(Dataset entries)
**********
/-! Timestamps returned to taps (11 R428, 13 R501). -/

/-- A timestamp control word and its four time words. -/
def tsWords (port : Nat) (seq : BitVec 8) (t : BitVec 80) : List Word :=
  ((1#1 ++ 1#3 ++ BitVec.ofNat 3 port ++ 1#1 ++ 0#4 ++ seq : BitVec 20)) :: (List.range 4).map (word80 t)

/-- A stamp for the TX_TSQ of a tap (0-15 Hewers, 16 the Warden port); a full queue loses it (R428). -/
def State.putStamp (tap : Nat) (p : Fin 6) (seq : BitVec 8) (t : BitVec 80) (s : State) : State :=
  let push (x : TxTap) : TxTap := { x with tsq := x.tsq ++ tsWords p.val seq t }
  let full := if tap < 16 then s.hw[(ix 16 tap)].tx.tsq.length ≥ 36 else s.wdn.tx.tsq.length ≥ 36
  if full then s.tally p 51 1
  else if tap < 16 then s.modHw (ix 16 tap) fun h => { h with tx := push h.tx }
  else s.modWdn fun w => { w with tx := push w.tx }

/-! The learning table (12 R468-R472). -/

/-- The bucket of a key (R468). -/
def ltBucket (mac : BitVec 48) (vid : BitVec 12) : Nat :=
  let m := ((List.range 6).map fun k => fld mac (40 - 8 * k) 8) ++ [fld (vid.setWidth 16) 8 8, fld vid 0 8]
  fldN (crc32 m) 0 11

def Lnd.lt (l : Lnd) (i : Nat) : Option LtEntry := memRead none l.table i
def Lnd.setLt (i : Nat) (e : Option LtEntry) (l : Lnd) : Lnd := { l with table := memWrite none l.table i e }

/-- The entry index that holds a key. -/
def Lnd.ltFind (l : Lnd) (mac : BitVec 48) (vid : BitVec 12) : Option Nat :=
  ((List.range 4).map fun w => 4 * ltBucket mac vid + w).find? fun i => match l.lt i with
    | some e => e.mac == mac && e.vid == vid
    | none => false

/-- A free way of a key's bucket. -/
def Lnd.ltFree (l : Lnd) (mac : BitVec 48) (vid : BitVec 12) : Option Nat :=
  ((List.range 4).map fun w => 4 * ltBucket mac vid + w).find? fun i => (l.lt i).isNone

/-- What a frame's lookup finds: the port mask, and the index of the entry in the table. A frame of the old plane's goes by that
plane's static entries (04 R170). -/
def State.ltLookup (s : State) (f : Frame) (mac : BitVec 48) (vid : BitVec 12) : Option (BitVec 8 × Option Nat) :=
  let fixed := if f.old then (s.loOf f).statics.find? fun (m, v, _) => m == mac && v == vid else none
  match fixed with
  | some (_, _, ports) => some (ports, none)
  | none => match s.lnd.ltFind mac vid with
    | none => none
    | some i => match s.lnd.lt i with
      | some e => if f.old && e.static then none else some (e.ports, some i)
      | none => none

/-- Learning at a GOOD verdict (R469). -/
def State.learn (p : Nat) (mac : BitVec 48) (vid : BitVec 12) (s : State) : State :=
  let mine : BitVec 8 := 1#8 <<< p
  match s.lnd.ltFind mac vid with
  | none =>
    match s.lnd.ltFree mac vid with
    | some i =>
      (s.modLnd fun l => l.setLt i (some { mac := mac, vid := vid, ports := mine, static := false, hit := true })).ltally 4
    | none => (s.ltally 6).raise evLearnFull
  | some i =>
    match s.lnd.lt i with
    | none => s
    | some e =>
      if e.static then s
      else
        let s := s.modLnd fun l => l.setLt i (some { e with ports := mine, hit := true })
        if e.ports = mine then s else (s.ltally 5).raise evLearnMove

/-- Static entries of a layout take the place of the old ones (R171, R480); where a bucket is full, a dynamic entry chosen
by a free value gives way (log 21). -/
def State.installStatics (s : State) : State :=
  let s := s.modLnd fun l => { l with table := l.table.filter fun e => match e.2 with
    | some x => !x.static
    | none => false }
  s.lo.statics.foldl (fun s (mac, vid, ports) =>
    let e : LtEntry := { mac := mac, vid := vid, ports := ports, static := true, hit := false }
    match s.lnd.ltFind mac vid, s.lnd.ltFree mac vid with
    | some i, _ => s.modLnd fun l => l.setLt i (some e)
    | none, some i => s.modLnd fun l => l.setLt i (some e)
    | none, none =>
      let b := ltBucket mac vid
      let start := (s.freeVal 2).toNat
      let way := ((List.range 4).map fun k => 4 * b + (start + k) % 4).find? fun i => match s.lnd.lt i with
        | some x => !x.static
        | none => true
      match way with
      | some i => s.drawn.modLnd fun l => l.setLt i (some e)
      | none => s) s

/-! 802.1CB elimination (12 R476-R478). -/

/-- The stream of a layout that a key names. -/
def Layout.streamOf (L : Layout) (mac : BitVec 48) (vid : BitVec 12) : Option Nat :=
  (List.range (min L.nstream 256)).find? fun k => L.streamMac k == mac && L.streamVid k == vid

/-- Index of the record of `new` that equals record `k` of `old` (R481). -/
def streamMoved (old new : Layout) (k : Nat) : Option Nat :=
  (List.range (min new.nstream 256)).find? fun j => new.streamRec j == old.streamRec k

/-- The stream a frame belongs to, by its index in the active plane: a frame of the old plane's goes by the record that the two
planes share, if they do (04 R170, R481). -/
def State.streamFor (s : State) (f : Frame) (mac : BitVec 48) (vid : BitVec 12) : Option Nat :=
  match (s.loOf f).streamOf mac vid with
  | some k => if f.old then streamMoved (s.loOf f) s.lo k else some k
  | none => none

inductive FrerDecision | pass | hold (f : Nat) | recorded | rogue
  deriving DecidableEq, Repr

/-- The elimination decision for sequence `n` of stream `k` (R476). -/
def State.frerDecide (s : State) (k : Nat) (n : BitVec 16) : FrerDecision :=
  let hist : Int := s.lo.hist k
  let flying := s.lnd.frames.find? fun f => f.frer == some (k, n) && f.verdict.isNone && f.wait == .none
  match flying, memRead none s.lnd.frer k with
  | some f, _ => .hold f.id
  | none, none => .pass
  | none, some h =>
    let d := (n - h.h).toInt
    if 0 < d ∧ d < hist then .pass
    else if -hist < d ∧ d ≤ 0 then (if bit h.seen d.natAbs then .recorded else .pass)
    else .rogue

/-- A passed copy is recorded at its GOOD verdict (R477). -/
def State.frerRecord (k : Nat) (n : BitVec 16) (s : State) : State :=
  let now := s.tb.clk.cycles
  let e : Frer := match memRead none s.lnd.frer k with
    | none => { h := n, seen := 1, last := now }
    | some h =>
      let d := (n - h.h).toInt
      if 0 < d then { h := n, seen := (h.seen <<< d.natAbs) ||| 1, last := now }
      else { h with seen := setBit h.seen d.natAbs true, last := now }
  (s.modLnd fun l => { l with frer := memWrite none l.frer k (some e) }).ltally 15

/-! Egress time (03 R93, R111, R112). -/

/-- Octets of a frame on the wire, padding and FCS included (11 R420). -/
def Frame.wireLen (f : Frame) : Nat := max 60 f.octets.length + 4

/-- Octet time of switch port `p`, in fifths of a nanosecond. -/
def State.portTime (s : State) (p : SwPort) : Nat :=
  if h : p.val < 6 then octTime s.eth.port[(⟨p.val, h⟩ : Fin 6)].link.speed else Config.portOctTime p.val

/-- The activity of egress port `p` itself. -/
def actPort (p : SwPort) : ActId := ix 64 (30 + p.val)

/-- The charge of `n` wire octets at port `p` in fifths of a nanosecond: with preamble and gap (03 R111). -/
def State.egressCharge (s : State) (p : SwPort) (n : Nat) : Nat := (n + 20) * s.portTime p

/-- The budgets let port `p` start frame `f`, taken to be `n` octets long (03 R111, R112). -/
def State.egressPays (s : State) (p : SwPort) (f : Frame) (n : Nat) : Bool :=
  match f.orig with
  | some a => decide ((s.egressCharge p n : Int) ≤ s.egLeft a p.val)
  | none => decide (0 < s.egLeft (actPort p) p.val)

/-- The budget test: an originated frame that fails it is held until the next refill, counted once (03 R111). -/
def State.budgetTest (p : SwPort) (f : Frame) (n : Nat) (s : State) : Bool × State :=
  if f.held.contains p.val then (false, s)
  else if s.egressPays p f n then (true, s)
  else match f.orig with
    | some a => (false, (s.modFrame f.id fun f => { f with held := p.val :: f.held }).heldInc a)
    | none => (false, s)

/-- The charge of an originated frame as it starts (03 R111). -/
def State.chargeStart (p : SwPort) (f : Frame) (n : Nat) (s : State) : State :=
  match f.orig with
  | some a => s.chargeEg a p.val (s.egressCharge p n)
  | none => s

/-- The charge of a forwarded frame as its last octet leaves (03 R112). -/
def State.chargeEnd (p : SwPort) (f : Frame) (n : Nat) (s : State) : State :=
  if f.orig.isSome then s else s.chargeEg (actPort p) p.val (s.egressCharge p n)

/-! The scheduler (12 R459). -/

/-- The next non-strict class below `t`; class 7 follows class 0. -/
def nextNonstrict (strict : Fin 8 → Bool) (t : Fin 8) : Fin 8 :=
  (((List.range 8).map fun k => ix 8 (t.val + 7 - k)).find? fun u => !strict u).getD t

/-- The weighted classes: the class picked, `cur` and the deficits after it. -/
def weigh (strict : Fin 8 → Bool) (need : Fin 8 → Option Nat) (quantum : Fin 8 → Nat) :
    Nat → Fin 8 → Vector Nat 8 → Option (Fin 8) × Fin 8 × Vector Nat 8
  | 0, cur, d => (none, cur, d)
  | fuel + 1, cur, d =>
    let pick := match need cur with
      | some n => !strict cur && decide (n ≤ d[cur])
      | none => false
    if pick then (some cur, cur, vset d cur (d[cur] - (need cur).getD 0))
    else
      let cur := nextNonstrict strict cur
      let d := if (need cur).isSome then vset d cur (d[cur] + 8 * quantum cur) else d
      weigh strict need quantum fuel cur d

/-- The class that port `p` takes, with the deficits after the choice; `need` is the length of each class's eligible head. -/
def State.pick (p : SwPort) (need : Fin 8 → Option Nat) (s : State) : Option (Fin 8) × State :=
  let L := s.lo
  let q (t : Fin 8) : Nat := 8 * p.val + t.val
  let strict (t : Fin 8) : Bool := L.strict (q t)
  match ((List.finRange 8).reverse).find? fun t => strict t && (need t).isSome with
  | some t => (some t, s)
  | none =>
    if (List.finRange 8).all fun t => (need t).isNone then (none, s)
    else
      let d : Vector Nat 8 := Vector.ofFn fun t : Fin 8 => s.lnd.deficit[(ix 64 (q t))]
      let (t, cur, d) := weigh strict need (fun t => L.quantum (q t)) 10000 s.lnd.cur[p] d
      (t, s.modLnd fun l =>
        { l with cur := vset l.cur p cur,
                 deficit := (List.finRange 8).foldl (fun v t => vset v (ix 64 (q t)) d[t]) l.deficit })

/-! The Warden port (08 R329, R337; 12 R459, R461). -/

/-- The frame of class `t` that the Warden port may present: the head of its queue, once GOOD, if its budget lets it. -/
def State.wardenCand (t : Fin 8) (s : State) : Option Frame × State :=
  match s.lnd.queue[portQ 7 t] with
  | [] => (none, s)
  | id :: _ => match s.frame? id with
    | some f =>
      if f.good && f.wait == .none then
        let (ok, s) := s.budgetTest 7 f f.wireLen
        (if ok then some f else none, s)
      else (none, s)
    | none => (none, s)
**********
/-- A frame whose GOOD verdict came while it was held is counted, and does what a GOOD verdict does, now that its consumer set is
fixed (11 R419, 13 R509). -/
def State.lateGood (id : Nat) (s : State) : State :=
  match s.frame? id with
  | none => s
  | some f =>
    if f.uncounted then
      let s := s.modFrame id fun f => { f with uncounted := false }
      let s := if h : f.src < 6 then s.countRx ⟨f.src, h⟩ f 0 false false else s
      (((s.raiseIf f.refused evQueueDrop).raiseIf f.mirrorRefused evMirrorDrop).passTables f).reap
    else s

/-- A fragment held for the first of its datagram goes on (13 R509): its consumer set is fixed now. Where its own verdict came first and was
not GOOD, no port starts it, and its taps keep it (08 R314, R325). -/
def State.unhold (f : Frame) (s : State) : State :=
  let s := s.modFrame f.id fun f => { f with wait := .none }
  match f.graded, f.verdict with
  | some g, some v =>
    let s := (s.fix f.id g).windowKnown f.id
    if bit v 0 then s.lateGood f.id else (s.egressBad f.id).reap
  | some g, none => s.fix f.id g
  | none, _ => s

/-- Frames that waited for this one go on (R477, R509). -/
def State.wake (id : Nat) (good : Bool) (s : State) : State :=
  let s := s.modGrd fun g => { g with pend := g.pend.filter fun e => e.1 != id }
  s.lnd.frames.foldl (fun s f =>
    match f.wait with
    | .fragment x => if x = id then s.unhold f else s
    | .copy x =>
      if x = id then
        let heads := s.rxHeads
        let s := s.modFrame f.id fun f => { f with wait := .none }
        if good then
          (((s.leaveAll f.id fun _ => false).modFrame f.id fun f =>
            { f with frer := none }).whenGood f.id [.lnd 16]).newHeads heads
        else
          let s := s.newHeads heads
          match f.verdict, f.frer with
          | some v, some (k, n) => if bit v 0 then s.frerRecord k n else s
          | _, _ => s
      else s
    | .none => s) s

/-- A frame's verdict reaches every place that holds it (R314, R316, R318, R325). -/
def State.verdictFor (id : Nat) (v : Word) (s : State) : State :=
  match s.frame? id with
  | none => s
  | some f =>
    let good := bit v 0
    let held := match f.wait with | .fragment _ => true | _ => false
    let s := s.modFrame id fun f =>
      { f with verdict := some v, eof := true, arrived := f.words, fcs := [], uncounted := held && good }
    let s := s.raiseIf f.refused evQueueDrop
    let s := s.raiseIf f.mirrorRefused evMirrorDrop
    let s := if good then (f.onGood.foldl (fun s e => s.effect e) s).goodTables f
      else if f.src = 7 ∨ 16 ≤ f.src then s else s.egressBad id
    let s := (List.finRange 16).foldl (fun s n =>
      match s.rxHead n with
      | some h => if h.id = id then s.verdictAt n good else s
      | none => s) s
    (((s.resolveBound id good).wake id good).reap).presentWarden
**********
REQUIREMENT —
Nothing but the lines above from the one containing "else if f.src" through the one containing "(((s.resolveBound id good).wake" should appear in the answer, each repeated exactly.

ANSWER —
      else if f.src = 7 ∨ 16 ≤ f.src then s else s.egressBad id
    let s := (List.finRange 16).foldl (fun s n =>
      match s.rxHead n with
      | some h => if h.id = id then s.verdictAt n good else s
      | none => s) s
    (((s.resolveBound id good).wake id good).reap).presentWarden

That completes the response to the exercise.